--- START ---

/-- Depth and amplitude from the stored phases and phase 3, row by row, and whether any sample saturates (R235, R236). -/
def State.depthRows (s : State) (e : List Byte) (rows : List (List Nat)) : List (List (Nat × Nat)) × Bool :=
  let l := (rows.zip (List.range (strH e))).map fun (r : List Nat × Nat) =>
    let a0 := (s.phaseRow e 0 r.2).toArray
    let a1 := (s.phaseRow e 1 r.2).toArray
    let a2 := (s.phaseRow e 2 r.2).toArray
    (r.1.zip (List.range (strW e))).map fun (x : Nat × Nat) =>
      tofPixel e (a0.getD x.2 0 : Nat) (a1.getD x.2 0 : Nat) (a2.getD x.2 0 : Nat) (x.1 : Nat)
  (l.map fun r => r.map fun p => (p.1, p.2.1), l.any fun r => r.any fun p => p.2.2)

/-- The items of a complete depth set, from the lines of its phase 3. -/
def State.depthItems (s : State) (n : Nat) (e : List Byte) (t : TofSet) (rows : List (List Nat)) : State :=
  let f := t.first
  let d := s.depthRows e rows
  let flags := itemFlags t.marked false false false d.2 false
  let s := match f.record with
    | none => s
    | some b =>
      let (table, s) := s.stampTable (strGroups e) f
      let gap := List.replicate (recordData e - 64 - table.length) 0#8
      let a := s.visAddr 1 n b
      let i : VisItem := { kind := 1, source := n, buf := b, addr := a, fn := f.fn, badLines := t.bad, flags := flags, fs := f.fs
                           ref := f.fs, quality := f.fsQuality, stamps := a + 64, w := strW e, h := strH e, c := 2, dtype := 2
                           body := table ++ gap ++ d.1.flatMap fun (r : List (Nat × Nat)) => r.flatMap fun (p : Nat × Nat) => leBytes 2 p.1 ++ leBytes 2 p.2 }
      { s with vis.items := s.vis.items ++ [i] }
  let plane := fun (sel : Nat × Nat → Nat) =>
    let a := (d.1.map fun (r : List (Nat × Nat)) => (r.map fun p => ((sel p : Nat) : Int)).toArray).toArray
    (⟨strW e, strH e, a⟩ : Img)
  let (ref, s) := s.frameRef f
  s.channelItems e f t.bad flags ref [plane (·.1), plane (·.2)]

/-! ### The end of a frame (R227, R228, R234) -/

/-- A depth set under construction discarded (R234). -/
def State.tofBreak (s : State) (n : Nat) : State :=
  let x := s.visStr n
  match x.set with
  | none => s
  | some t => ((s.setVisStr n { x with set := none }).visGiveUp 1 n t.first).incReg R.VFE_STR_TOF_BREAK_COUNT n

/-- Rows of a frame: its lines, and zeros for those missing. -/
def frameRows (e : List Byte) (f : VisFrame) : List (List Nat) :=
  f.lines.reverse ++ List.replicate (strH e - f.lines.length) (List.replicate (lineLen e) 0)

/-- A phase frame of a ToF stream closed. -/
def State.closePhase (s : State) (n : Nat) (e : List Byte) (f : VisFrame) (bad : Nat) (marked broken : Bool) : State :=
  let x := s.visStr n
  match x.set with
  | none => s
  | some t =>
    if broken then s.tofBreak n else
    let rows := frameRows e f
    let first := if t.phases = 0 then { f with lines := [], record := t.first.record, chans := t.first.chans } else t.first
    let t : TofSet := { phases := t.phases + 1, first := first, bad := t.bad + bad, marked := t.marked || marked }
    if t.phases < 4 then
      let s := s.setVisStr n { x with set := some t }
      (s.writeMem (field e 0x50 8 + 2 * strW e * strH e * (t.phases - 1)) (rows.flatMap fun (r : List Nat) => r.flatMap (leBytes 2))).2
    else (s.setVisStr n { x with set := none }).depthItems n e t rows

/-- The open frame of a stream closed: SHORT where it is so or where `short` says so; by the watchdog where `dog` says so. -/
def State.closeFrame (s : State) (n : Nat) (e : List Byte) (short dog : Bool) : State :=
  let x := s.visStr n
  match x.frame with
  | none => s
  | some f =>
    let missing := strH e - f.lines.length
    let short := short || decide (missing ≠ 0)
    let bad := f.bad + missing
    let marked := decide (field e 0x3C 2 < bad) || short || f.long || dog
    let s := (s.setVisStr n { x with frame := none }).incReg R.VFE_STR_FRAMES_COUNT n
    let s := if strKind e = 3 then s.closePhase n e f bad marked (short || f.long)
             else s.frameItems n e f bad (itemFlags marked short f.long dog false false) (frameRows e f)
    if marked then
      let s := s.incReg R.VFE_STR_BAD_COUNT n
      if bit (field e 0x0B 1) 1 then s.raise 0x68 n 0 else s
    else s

--- END ---

◆ PROMPT
Give the lines of the material above again, exactly, from its first line through the line that contains "let d := s.depthRows e rows" and no further.

◆ ANSWER BOX
/-- Depth and amplitude from the stored phases and phase 3, row by row, and whether any sample saturates (R235, R236). -/
def State.depthRows (s : State) (e : List Byte) (rows : List (List Nat)) : List (List (Nat × Nat)) × Bool :=
  let l := (rows.zip (List.range (strH e))).map fun (r : List Nat × Nat) =>
    let a0 := (s.phaseRow e 0 r.2).toArray
    let a1 := (s.phaseRow e 1 r.2).toArray
    let a2 := (s.phaseRow e 2 r.2).toArray
    (r.1.zip (List.range (strW e))).map fun (x : Nat × Nat) =>
      tofPixel e (a0.getD x.2 0 : Nat) (a1.getD x.2 0 : Nat) (a2.getD x.2 0 : Nat) (x.1 : Nat)
  (l.map fun r => r.map fun p => (p.1, p.2.1), l.any fun r => r.any fun p => p.2.2)

/-- The items of a complete depth set, from the lines of its phase 3. -/
def State.depthItems (s : State) (n : Nat) (e : List Byte) (t : TofSet) (rows : List (List Nat)) : State :=
  let f := t.first
  let d := s.depthRows e rows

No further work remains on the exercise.